» Task description
Using the records below, filter out every line that lacks "itemError" and copy the rest.

[Collected data]
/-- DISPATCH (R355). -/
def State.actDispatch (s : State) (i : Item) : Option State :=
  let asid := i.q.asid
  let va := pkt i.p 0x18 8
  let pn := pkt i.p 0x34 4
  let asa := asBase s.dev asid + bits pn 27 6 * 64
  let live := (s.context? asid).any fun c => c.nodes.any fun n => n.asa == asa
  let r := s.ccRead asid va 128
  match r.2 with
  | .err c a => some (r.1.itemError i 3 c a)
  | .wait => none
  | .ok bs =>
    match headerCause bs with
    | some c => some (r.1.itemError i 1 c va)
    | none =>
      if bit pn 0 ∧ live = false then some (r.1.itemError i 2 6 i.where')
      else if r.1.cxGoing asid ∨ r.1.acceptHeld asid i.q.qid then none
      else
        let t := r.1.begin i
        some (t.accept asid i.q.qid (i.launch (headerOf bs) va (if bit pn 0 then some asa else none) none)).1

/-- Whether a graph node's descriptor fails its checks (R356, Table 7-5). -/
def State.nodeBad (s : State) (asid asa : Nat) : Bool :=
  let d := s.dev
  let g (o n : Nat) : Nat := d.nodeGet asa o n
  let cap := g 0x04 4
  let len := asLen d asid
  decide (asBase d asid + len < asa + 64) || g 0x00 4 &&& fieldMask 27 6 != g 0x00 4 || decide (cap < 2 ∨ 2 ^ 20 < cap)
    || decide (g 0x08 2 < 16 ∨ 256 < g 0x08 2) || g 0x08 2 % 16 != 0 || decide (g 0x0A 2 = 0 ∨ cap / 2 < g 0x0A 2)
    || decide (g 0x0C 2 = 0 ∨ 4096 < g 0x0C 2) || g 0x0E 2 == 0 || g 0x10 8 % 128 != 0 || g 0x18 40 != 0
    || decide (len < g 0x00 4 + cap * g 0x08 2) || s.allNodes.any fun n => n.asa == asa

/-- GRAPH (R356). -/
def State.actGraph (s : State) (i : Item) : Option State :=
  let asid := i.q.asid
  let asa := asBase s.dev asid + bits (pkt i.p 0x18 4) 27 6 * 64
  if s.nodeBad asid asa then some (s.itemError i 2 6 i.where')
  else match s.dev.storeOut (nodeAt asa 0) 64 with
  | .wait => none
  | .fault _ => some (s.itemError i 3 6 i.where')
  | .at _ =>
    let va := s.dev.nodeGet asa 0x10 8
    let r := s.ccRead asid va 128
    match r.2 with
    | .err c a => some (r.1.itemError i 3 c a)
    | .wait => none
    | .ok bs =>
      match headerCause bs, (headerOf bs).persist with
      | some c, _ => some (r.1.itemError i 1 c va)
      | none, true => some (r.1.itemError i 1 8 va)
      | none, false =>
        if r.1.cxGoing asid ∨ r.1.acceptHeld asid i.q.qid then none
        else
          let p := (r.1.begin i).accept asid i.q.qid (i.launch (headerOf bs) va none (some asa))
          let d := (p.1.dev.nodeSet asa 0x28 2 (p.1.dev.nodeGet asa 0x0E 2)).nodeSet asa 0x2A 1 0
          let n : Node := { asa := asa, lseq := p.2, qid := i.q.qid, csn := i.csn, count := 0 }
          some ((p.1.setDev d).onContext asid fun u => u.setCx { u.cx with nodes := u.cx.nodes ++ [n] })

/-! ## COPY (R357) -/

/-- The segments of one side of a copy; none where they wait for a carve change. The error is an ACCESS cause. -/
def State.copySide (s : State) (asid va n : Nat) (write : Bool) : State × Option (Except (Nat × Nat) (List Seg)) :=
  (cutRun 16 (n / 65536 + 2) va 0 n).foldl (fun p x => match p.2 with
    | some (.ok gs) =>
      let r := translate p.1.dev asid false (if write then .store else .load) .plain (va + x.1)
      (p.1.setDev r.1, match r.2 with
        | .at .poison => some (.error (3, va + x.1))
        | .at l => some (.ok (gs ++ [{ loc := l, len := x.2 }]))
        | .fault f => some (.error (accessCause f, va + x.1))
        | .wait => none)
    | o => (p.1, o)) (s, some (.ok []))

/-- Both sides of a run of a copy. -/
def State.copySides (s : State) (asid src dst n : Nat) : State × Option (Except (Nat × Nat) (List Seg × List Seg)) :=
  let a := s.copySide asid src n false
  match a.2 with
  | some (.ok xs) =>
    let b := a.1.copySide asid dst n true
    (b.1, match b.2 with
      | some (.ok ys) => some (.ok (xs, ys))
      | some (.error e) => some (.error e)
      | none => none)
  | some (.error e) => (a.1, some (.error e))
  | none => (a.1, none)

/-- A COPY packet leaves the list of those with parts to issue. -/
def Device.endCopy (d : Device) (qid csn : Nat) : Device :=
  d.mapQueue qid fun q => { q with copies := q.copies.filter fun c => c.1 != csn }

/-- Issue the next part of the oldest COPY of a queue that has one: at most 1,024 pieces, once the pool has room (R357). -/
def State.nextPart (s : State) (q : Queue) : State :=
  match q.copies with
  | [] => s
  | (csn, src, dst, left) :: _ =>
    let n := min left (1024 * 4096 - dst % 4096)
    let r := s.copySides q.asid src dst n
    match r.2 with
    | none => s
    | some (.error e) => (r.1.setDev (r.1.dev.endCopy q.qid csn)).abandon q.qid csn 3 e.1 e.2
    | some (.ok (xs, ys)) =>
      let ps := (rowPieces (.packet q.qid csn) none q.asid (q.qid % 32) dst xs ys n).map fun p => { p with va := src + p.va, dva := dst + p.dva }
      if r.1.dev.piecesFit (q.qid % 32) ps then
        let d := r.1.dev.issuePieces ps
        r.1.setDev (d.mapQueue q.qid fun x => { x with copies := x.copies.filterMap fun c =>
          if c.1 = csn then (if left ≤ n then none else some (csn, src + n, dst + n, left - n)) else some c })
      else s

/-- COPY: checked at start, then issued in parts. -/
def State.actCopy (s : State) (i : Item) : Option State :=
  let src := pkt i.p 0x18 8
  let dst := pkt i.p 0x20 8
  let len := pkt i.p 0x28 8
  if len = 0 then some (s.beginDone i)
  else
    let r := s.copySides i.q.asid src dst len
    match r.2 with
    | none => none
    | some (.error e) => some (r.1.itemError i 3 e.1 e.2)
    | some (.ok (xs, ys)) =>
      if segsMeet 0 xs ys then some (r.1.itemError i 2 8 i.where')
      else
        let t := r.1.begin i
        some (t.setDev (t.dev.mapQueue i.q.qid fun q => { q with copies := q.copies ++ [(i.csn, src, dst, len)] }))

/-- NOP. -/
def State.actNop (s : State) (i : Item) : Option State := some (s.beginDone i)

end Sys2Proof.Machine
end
---
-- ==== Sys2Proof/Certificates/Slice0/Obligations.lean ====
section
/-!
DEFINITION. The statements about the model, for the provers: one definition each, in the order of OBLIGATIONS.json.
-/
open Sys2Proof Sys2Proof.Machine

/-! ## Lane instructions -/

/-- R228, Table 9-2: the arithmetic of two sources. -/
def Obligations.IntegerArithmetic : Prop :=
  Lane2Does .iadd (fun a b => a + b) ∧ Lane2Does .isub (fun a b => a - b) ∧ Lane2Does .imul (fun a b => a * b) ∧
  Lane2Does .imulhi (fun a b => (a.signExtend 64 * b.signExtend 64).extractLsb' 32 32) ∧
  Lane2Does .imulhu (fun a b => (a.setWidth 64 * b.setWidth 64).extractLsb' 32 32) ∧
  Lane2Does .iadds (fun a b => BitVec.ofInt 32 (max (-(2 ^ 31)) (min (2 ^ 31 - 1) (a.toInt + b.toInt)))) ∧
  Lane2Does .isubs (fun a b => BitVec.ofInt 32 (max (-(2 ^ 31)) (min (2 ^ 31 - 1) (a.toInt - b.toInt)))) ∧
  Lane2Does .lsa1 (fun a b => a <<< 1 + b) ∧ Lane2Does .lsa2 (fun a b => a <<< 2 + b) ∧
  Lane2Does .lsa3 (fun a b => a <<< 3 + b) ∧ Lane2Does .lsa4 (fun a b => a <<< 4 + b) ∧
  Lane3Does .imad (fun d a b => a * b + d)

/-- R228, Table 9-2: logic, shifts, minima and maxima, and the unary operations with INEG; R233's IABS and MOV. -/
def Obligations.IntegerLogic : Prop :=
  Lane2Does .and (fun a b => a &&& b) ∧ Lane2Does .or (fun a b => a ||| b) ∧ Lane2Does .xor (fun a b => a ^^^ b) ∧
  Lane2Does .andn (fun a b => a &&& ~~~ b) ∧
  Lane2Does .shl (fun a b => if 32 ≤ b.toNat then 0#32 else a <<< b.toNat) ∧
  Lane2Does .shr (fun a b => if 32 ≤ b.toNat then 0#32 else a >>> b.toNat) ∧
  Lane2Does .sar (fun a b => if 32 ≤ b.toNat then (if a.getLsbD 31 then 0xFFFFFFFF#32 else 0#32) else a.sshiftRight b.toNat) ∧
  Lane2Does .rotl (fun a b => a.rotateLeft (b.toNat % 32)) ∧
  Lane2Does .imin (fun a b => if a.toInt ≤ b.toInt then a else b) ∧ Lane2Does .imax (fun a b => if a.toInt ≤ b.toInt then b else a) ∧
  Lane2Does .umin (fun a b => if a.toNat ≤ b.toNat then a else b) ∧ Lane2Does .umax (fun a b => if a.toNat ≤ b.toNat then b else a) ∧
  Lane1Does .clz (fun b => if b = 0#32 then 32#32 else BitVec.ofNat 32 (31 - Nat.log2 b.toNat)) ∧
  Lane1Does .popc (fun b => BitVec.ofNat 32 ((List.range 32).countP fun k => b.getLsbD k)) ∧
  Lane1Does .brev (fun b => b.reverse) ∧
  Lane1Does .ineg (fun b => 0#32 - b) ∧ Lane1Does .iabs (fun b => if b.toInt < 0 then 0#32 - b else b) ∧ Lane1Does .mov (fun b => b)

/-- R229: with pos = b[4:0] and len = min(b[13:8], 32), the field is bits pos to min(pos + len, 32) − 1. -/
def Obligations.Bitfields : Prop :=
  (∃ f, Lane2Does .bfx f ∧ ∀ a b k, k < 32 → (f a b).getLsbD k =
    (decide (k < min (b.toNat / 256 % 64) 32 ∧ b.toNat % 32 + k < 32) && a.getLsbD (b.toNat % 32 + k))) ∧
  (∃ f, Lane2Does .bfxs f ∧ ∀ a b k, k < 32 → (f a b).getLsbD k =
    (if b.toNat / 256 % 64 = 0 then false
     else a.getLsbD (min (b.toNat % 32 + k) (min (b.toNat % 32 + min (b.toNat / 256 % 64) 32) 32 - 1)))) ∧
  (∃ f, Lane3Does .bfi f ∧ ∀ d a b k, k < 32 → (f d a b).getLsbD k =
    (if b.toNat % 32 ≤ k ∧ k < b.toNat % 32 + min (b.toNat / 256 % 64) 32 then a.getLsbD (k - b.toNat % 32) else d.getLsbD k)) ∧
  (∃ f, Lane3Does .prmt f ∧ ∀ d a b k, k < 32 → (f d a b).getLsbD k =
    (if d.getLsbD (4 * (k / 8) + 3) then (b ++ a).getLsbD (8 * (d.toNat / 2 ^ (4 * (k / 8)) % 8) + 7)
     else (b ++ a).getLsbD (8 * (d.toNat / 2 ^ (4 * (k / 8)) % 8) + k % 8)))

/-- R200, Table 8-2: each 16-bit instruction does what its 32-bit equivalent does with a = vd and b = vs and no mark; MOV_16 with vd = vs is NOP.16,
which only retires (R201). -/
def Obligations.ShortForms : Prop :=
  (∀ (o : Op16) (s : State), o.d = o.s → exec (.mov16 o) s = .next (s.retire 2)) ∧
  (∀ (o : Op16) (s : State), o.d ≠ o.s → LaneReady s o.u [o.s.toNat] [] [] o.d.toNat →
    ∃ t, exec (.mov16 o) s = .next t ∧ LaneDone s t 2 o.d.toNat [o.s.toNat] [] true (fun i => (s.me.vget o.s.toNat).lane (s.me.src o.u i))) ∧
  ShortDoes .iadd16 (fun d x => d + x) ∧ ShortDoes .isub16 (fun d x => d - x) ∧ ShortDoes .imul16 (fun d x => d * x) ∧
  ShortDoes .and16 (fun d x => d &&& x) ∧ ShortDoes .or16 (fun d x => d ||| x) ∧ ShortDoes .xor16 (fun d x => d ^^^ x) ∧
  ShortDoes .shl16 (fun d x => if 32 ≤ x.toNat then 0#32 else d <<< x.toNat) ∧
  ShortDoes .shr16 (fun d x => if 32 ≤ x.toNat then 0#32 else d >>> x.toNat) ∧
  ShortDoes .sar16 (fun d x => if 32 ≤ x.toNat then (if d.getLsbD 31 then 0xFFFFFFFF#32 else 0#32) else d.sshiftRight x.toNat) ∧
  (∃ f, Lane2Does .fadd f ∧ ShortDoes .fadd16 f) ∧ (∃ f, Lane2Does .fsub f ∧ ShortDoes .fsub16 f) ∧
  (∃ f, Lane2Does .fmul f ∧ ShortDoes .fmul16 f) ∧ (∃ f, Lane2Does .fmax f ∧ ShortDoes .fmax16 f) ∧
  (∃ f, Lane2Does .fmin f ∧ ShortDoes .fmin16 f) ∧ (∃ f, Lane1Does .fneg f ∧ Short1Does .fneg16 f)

» Exercise result
  | .err c a => some (r.1.itemError i 3 c a)
    | some c => some (r.1.itemError i 1 c va)
      if bit pn 0 ∧ live = false then some (r.1.itemError i 2 6 i.where')
  if s.nodeBad asid asa then some (s.itemError i 2 6 i.where')
  | .fault _ => some (s.itemError i 3 6 i.where')
    | .err c a => some (r.1.itemError i 3 c a)
      | some c, _ => some (r.1.itemError i 1 c va)
      | none, true => some (r.1.itemError i 1 8 va)
    | some (.error e) => some (r.1.itemError i 3 e.1 e.2)
      if segsMeet 0 xs ys then some (r.1.itemError i 2 8 i.where')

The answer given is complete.